*YOUR TASK:* Filter the material below down to the lines with the word "detection" and give those lines.

Content starts

/-- The receiver is on for LISTEN ticks; 0 acts as 1. -/
def execSniffListen (s : State) : Result :=
  .next (
    if s.snifferOn ∧ ¬ s.radio.sniffed then
      { s.put RF_STAT.STATE 4 with radio := { s.radio with sniffEnd := s.tick + max 1 (s.get RF_SNIFF.LISTEN) } }
    else s)

/-- A radio event WAKE, once the device is awake (R242). -/
def State.wakeEvent (s : State) : State := if s.awake then s.rfEvent 7 0 0xFF 0 [] [] else s

/-- A detection, while the receiver is on, keeps it on and raises the wake request. -/
def execSniffDetect (s : State) : Result :=
  .next (
    if ¬ s.snifferOn ∨ s.get RF_STAT.STATE ≠ 4 then s
    else
      let s1 := { s with radio := { s.radio with sniffed := true, synced := false, rx := none } }
      if s1.flag PWR_WAKE.RADIO then ((s1.ironEvt RF_EVT.WAKE).wake PWR_WAKE.RADIO).wakeEvent else s1)

/-- No sync word has followed a detection, whatever mode the wake has reached (R239). -/
def execFalseWake (s : State) : Result :=
  .next (
    if s.radio.sniffed ∧ ¬ s.radio.synced then
      { (s.count RF_CNT.FALSE_WAKE 1) with radio := { s.radio with sniffed := false } }
    else s)

end Sys2Proof.Machine
end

Content ends

*ANSWER SPACE:*
/-- A detection, while the receiver is on, keeps it on and raises the wake request. -/
/-- No sync word has followed a detection, whatever mode the wake has reached (R239). -/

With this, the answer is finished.